_Stored dataset items:_
»»

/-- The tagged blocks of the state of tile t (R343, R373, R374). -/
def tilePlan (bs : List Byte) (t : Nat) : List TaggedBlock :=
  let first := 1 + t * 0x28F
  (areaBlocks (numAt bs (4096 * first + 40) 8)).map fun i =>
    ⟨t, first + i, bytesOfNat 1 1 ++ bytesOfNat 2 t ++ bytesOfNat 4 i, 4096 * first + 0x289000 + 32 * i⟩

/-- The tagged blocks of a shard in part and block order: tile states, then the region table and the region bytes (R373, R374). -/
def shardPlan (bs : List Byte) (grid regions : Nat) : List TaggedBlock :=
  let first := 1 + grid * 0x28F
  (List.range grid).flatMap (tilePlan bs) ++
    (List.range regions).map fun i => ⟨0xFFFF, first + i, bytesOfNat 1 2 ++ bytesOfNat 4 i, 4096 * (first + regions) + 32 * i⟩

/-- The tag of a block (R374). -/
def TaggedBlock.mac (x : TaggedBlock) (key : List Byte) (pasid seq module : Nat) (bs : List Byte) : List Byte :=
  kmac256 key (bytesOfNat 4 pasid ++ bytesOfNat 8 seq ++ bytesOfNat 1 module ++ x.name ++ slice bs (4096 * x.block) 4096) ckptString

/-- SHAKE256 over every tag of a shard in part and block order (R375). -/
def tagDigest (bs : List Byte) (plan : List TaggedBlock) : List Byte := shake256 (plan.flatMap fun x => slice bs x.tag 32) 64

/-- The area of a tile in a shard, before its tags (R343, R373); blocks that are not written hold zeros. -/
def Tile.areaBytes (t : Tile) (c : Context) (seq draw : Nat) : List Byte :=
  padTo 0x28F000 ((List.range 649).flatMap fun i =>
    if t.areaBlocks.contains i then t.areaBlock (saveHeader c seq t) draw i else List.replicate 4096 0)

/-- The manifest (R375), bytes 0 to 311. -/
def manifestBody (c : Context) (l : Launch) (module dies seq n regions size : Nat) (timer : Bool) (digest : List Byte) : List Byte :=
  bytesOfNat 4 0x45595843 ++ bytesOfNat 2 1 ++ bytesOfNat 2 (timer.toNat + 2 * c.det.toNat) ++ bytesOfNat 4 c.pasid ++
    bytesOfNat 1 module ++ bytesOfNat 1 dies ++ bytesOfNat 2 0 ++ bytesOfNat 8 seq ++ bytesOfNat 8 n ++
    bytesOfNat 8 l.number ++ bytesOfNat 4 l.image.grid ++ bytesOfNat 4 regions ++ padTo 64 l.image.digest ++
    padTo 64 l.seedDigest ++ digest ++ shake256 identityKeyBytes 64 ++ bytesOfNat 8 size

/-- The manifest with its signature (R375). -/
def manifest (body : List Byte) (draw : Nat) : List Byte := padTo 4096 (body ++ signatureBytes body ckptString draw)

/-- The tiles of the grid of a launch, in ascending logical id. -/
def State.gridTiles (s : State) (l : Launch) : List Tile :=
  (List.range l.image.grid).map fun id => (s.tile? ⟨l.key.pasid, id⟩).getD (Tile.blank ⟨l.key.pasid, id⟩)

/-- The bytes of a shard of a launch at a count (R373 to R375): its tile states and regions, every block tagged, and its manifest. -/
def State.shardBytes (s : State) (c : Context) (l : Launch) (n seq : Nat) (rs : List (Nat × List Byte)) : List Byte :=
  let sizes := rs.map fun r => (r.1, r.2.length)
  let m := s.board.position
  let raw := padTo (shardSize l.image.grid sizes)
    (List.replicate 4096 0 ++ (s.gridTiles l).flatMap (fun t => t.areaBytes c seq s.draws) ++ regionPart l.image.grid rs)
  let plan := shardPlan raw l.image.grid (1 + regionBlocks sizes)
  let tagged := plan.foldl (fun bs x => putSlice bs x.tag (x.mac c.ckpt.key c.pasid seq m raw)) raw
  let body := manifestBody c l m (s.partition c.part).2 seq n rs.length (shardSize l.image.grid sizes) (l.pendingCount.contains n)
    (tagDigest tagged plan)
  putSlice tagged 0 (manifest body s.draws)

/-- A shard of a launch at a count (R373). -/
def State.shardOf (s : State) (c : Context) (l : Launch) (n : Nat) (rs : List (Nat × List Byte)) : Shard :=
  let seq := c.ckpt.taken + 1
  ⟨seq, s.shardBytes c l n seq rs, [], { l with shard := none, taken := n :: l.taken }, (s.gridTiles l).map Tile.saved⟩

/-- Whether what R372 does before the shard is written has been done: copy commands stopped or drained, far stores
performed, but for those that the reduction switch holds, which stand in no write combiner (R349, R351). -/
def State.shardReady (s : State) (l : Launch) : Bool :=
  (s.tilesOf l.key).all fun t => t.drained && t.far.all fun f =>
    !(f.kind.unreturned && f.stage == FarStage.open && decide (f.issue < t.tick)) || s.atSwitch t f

««
»»

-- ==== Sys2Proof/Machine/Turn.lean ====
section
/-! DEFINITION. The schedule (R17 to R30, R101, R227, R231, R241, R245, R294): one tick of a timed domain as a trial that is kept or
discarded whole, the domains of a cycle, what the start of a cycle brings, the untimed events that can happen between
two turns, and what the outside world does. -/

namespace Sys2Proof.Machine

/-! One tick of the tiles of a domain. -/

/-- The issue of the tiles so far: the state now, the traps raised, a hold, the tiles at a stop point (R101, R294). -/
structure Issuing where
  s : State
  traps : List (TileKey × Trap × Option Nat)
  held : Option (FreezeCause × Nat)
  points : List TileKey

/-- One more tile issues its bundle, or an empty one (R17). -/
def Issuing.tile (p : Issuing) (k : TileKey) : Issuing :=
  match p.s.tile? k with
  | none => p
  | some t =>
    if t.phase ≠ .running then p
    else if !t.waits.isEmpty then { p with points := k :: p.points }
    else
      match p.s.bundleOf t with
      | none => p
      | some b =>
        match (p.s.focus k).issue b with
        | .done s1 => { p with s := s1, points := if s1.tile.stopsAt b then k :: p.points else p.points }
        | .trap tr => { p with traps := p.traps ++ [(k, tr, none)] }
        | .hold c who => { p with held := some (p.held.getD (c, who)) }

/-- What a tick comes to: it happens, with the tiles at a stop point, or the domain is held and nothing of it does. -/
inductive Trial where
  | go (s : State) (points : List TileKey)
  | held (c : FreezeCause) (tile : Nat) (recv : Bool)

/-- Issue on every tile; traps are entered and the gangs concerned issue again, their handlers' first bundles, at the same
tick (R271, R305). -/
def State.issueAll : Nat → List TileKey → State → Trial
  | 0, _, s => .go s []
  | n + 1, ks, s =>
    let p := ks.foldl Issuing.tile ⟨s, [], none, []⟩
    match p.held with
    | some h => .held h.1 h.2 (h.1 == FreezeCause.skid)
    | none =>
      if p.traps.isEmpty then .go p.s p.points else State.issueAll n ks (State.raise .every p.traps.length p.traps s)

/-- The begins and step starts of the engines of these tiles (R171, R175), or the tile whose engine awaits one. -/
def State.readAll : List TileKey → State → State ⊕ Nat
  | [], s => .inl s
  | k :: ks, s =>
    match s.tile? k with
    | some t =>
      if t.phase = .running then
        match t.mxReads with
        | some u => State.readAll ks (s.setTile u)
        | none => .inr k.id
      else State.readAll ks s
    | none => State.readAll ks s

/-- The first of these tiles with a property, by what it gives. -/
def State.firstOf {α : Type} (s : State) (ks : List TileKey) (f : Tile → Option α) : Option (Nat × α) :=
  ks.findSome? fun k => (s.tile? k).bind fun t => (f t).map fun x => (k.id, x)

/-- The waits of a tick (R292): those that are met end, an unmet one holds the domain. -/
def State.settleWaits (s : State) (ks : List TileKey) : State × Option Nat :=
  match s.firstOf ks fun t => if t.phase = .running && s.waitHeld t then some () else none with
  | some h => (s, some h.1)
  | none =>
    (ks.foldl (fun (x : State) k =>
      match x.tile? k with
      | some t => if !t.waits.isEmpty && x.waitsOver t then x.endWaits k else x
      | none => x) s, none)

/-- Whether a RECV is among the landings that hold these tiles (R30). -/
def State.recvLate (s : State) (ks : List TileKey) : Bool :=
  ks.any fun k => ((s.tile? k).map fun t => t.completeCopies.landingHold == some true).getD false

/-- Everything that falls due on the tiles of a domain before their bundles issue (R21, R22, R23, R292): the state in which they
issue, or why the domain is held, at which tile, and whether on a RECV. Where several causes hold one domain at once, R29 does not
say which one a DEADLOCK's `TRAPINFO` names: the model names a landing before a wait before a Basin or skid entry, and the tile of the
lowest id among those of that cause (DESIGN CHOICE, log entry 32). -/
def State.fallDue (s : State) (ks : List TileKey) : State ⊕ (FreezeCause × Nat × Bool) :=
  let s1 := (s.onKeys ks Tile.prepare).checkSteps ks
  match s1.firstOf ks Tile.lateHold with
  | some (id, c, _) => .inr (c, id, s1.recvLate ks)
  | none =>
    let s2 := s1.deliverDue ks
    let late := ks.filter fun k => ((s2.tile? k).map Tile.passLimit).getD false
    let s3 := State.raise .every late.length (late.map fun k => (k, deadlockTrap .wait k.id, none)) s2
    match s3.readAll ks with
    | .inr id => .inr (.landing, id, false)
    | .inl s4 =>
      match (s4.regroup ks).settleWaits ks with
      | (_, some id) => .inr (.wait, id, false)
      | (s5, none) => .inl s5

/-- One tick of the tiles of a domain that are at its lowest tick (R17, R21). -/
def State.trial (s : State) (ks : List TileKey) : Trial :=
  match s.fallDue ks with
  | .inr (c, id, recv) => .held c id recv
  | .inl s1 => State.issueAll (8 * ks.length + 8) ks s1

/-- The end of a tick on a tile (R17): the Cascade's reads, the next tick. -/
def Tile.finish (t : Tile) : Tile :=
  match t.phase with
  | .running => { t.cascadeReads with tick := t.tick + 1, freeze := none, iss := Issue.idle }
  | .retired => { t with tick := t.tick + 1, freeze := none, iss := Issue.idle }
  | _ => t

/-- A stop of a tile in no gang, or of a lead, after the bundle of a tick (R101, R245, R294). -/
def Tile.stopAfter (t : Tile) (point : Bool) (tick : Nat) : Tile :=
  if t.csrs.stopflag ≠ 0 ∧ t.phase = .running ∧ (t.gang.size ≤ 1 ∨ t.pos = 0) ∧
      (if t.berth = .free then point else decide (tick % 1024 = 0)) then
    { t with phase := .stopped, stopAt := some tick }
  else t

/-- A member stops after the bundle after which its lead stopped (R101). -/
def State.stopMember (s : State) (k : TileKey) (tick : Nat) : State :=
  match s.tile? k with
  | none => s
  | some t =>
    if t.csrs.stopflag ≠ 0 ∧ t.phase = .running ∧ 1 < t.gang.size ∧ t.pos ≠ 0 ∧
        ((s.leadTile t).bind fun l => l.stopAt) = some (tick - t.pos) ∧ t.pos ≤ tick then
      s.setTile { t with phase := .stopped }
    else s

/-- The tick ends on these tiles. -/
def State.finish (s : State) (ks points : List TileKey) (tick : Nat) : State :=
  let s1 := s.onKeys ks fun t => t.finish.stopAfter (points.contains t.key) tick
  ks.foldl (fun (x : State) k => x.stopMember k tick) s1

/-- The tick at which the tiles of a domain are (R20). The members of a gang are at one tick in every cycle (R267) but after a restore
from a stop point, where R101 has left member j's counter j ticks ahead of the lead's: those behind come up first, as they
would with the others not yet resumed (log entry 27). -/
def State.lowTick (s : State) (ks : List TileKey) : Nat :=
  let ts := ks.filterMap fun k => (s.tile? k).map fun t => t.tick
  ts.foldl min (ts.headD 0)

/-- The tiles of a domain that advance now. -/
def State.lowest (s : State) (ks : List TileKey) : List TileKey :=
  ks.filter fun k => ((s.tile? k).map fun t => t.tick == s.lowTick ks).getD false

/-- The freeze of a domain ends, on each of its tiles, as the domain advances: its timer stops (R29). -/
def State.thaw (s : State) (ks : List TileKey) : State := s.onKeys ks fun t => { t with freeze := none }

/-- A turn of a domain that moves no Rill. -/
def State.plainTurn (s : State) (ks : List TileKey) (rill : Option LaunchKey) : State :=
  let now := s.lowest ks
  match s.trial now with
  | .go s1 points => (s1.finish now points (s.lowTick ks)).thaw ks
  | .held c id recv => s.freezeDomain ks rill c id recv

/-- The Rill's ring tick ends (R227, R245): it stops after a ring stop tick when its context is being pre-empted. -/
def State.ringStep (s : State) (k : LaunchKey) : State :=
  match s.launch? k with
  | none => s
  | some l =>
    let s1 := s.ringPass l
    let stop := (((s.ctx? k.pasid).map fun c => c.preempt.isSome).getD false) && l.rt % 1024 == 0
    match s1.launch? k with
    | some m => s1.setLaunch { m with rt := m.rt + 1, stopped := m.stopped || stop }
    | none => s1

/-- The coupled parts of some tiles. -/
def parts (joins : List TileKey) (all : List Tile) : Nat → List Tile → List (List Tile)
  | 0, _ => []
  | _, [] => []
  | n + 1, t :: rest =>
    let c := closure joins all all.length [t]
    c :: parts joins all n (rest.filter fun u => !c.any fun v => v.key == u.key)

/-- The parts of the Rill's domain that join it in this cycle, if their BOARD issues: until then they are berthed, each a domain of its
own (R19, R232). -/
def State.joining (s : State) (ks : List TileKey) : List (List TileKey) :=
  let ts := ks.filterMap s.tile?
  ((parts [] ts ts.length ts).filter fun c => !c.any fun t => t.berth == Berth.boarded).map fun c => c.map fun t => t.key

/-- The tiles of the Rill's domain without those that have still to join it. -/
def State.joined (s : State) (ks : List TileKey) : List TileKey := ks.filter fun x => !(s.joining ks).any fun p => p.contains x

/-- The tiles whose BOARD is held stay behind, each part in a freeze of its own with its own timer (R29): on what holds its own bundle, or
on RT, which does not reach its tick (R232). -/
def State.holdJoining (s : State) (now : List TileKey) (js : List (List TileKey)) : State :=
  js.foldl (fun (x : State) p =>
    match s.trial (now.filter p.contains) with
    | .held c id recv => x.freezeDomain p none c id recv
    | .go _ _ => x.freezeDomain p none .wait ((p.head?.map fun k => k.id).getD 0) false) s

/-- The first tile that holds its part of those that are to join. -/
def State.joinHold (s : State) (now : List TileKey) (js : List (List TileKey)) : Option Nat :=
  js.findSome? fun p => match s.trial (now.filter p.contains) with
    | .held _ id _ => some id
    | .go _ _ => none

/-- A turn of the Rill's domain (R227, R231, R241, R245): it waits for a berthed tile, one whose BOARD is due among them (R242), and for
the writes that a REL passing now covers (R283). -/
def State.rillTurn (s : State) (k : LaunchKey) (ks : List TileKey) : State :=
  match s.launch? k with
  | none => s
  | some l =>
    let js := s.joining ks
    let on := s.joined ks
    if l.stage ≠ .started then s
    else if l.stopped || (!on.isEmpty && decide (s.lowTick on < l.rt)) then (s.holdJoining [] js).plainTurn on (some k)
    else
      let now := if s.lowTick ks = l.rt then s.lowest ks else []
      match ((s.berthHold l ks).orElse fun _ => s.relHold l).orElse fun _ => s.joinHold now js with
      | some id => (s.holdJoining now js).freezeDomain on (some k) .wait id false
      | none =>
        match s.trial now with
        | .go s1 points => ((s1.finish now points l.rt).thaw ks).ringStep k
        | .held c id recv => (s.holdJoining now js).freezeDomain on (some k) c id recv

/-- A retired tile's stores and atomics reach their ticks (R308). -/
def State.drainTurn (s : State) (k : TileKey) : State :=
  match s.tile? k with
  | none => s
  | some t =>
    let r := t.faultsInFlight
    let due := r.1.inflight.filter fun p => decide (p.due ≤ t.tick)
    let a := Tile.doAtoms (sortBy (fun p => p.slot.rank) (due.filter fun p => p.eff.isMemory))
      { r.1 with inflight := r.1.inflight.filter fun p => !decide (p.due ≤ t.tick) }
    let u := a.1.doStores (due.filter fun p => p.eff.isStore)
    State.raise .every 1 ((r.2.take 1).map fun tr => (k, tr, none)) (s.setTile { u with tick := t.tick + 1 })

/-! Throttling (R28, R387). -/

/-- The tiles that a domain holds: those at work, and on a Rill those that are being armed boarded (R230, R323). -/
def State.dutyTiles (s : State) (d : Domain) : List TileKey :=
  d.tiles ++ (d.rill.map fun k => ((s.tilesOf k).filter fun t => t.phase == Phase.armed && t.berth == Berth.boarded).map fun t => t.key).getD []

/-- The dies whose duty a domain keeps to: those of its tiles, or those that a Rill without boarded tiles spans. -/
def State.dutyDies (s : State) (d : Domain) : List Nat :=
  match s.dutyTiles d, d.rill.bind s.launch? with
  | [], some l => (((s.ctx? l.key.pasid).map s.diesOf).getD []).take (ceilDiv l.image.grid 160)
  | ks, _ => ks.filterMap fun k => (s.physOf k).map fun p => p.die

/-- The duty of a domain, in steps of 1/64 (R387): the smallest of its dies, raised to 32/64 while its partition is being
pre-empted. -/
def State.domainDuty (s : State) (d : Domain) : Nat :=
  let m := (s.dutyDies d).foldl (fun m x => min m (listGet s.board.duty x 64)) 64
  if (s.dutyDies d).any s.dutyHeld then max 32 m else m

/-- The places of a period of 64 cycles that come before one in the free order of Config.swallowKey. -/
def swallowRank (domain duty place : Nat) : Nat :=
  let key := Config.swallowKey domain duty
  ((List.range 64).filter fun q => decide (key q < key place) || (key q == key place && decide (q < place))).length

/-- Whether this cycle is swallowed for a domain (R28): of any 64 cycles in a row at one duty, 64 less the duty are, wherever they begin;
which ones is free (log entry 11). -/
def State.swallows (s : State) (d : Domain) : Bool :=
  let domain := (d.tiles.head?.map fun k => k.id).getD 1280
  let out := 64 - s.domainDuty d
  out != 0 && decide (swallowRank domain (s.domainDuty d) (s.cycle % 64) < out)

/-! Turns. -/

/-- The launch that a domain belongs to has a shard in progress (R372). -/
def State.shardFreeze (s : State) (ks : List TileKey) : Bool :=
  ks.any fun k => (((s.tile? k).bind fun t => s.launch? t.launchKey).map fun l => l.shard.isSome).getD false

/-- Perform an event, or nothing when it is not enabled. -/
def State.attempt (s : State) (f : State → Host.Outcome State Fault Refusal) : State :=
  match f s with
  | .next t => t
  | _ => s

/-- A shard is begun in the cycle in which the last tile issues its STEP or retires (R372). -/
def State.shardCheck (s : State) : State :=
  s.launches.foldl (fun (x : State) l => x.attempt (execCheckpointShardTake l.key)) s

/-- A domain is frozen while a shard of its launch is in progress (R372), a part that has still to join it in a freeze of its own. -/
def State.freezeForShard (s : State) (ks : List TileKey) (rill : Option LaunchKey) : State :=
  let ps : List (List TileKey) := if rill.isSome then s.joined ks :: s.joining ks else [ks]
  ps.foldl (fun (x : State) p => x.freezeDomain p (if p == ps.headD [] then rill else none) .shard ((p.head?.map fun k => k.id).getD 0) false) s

««
»»

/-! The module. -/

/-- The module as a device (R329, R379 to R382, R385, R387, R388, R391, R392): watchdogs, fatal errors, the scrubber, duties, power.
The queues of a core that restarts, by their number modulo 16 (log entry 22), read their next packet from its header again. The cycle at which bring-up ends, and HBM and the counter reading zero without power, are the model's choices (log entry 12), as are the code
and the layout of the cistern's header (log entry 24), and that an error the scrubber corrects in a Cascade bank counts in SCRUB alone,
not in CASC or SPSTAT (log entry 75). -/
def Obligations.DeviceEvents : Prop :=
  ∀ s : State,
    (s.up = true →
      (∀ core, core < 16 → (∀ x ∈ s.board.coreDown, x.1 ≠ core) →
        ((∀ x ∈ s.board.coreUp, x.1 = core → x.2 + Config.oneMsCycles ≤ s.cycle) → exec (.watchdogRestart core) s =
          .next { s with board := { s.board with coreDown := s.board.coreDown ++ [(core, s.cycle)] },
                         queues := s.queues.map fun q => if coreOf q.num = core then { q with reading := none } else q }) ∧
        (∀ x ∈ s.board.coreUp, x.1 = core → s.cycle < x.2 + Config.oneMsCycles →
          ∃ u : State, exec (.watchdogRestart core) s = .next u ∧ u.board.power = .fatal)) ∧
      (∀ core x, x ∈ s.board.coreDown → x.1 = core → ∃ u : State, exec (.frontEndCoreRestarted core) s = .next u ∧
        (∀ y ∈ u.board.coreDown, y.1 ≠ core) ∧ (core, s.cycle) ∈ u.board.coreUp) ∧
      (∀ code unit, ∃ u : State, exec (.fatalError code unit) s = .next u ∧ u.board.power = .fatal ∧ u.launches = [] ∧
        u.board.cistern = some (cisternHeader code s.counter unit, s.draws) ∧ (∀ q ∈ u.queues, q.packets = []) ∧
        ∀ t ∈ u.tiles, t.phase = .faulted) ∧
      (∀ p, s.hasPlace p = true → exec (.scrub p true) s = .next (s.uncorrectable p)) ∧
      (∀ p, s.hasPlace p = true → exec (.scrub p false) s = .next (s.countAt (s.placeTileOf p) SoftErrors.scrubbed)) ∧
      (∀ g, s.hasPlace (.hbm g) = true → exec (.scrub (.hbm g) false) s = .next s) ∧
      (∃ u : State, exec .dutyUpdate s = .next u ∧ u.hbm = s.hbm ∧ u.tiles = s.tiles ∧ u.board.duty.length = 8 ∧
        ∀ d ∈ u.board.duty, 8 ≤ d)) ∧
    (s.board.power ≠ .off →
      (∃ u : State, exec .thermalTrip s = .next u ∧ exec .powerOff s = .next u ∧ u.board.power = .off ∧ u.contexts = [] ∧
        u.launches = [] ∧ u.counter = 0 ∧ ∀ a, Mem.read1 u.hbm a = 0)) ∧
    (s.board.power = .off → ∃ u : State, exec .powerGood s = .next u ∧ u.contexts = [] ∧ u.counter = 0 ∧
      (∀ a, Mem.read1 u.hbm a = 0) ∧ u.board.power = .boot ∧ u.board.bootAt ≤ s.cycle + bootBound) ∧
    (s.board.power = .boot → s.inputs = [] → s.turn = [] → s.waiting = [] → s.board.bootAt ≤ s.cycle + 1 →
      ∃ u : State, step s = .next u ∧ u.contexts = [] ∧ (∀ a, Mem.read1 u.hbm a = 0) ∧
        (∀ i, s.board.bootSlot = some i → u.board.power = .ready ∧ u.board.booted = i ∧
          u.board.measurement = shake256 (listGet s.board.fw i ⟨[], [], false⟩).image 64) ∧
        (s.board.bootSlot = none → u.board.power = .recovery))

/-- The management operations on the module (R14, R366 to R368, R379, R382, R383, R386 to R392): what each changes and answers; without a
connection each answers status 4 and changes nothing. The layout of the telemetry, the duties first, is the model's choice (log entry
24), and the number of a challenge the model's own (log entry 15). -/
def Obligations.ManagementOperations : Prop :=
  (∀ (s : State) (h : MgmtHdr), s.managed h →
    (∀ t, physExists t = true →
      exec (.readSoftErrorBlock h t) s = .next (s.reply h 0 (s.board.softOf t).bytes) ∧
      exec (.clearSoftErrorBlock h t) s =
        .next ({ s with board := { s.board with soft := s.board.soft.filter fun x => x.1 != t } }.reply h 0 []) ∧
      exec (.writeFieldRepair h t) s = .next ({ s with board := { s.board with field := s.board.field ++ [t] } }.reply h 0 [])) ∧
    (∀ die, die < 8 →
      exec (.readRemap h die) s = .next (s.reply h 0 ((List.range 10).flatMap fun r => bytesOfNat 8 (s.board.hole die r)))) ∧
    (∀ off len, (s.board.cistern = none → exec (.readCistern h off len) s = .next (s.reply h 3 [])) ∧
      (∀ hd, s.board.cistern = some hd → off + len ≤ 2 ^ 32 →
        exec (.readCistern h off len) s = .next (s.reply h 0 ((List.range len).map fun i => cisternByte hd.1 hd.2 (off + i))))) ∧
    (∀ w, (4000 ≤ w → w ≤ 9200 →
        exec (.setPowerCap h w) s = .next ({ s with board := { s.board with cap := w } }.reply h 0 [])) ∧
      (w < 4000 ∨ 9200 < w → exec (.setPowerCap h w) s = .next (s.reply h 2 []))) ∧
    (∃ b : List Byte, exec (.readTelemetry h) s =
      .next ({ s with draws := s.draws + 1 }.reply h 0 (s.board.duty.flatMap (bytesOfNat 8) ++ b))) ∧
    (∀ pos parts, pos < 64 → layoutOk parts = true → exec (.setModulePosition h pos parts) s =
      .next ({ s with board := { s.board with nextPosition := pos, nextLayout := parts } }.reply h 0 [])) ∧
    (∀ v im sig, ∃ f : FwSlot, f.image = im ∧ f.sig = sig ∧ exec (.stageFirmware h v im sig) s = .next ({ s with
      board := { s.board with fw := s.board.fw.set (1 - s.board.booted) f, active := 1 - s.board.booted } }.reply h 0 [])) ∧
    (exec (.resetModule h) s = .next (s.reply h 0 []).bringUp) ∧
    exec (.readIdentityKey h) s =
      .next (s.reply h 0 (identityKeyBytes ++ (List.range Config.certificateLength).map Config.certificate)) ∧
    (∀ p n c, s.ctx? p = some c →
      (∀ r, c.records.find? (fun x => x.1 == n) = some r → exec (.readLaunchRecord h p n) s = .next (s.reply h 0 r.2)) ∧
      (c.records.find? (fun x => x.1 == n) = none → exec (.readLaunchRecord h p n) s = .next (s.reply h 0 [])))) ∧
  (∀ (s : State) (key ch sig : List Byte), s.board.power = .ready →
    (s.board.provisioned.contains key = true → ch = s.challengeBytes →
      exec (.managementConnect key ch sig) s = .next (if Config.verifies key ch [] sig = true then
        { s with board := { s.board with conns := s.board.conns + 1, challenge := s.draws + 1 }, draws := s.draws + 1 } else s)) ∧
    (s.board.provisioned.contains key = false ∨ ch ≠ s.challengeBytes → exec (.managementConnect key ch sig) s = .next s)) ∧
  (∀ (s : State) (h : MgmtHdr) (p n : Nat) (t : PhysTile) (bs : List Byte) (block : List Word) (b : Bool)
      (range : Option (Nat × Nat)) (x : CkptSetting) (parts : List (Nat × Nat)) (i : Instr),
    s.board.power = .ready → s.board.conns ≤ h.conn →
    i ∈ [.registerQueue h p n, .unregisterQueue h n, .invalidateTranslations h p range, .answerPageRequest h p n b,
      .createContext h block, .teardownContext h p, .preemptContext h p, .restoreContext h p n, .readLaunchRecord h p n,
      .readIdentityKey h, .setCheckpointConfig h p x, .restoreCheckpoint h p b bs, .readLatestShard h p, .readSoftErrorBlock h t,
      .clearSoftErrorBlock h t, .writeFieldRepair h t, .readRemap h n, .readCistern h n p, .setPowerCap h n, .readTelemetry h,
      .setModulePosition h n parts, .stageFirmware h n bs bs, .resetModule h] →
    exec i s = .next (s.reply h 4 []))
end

««

Above are the records. Copy the lines beginning at the one that has "u.board.cistern = some" and ending with the one that has "def Obligations.ManagementOperations : Prop", unchanged.

        u.board.cistern = some (cisternHeader code s.counter unit, s.draws) ∧ (∀ q ∈ u.queues, q.packets = []) ∧
        ∀ t ∈ u.tiles, t.phase = .faulted) ∧
      (∀ p, s.hasPlace p = true → exec (.scrub p true) s = .next (s.uncorrectable p)) ∧
      (∀ p, s.hasPlace p = true → exec (.scrub p false) s = .next (s.countAt (s.placeTileOf p) SoftErrors.scrubbed)) ∧
      (∀ g, s.hasPlace (.hbm g) = true → exec (.scrub (.hbm g) false) s = .next s) ∧
      (∃ u : State, exec .dutyUpdate s = .next u ∧ u.hbm = s.hbm ∧ u.tiles = s.tiles ∧ u.board.duty.length = 8 ∧
        ∀ d ∈ u.board.duty, 8 ≤ d)) ∧
    (s.board.power ≠ .off →
      (∃ u : State, exec .thermalTrip s = .next u ∧ exec .powerOff s = .next u ∧ u.board.power = .off ∧ u.contexts = [] ∧
        u.launches = [] ∧ u.counter = 0 ∧ ∀ a, Mem.read1 u.hbm a = 0)) ∧
    (s.board.power = .off → ∃ u : State, exec .powerGood s = .next u ∧ u.contexts = [] ∧ u.counter = 0 ∧
      (∀ a, Mem.read1 u.hbm a = 0) ∧ u.board.power = .boot ∧ u.board.bootAt ≤ s.cycle + bootBound) ∧
    (s.board.power = .boot → s.inputs = [] → s.turn = [] → s.waiting = [] → s.board.bootAt ≤ s.cycle + 1 →
      ∃ u : State, step s = .next u ∧ u.contexts = [] ∧ (∀ a, Mem.read1 u.hbm a = 0) ∧
        (∀ i, s.board.bootSlot = some i → u.board.power = .ready ∧ u.board.booted = i ∧
          u.board.measurement = shake256 (listGet s.board.fw i ⟨[], [], false⟩).image 64) ∧
        (s.board.bootSlot = none → u.board.power = .recovery))

/-- The management operations on the module (R14, R366 to R368, R379, R382, R383, R386 to R392): what each changes and answers; without a
connection each answers status 4 and changes nothing. The layout of the telemetry, the duties first, is the model's choice (log entry
24), and the number of a challenge the model's own (log entry 15). -/
def Obligations.ManagementOperations : Prop :=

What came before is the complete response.